(Source data)
▬▬▬▬▬▬▬▬▬▬

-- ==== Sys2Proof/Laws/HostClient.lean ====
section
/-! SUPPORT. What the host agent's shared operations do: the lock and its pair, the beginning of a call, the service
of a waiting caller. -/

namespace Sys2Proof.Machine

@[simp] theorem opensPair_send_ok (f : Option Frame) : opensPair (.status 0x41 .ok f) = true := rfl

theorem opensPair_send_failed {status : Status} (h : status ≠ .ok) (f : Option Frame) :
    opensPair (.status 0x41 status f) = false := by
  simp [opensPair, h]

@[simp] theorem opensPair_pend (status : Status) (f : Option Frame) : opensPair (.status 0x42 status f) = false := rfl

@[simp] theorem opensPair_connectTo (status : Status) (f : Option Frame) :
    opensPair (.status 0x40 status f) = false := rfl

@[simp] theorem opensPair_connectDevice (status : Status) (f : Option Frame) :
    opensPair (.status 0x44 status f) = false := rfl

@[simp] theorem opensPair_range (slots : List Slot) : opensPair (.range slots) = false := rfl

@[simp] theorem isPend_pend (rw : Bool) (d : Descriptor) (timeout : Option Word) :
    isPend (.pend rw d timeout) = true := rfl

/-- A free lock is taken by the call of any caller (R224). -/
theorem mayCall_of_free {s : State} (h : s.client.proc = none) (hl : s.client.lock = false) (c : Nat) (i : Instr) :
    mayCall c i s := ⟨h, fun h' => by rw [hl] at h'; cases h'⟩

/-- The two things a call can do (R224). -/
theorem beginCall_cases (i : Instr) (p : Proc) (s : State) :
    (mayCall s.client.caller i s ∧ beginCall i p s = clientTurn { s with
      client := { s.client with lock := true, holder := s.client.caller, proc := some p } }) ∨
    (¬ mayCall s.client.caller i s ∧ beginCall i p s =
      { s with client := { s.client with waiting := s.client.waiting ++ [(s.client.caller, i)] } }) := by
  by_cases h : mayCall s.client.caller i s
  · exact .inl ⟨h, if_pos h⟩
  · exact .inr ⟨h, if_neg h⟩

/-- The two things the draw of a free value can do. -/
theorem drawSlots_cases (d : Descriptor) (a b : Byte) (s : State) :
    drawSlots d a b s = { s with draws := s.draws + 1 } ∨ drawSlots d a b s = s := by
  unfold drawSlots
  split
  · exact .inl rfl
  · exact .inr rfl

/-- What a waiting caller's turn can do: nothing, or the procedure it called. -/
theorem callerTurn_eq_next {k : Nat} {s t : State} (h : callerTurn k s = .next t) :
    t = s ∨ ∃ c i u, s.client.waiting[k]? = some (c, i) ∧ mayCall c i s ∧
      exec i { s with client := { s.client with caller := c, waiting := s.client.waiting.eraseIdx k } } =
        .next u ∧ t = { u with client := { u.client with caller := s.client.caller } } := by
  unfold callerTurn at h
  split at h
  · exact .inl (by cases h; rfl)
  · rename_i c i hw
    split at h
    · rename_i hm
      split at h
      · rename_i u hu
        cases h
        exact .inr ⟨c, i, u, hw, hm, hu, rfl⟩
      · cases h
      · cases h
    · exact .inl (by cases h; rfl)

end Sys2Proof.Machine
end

▬▬▬▬▬▬▬▬▬▬

**REQUIREMENT**: From the very first line of the records down to the line with "theorem beginCall_cases (i", please write out each line exactly, including both ends and no other lines.

**YOUR RESPONSE**:
-- ==== Sys2Proof/Laws/HostClient.lean ====
section
/-! SUPPORT. What the host agent's shared operations do: the lock and its pair, the beginning of a call, the service
of a waiting caller. -/

namespace Sys2Proof.Machine

@[simp] theorem opensPair_send_ok (f : Option Frame) : opensPair (.status 0x41 .ok f) = true := rfl

theorem opensPair_send_failed {status : Status} (h : status ≠ .ok) (f : Option Frame) :
    opensPair (.status 0x41 status f) = false := by
  simp [opensPair, h]

@[simp] theorem opensPair_pend (status : Status) (f : Option Frame) : opensPair (.status 0x42 status f) = false := rfl

@[simp] theorem opensPair_connectTo (status : Status) (f : Option Frame) :
    opensPair (.status 0x40 status f) = false := rfl

@[simp] theorem opensPair_connectDevice (status : Status) (f : Option Frame) :
    opensPair (.status 0x44 status f) = false := rfl

@[simp] theorem opensPair_range (slots : List Slot) : opensPair (.range slots) = false := rfl

@[simp] theorem isPend_pend (rw : Bool) (d : Descriptor) (timeout : Option Word) :
    isPend (.pend rw d timeout) = true := rfl

/-- A free lock is taken by the call of any caller (R224). -/
theorem mayCall_of_free {s : State} (h : s.client.proc = none) (hl : s.client.lock = false) (c : Nat) (i : Instr) :
    mayCall c i s := ⟨h, fun h' => by rw [hl] at h'; cases h'⟩

/-- The two things a call can do (R224). -/
theorem beginCall_cases (i : Instr) (p : Proc) (s : State) :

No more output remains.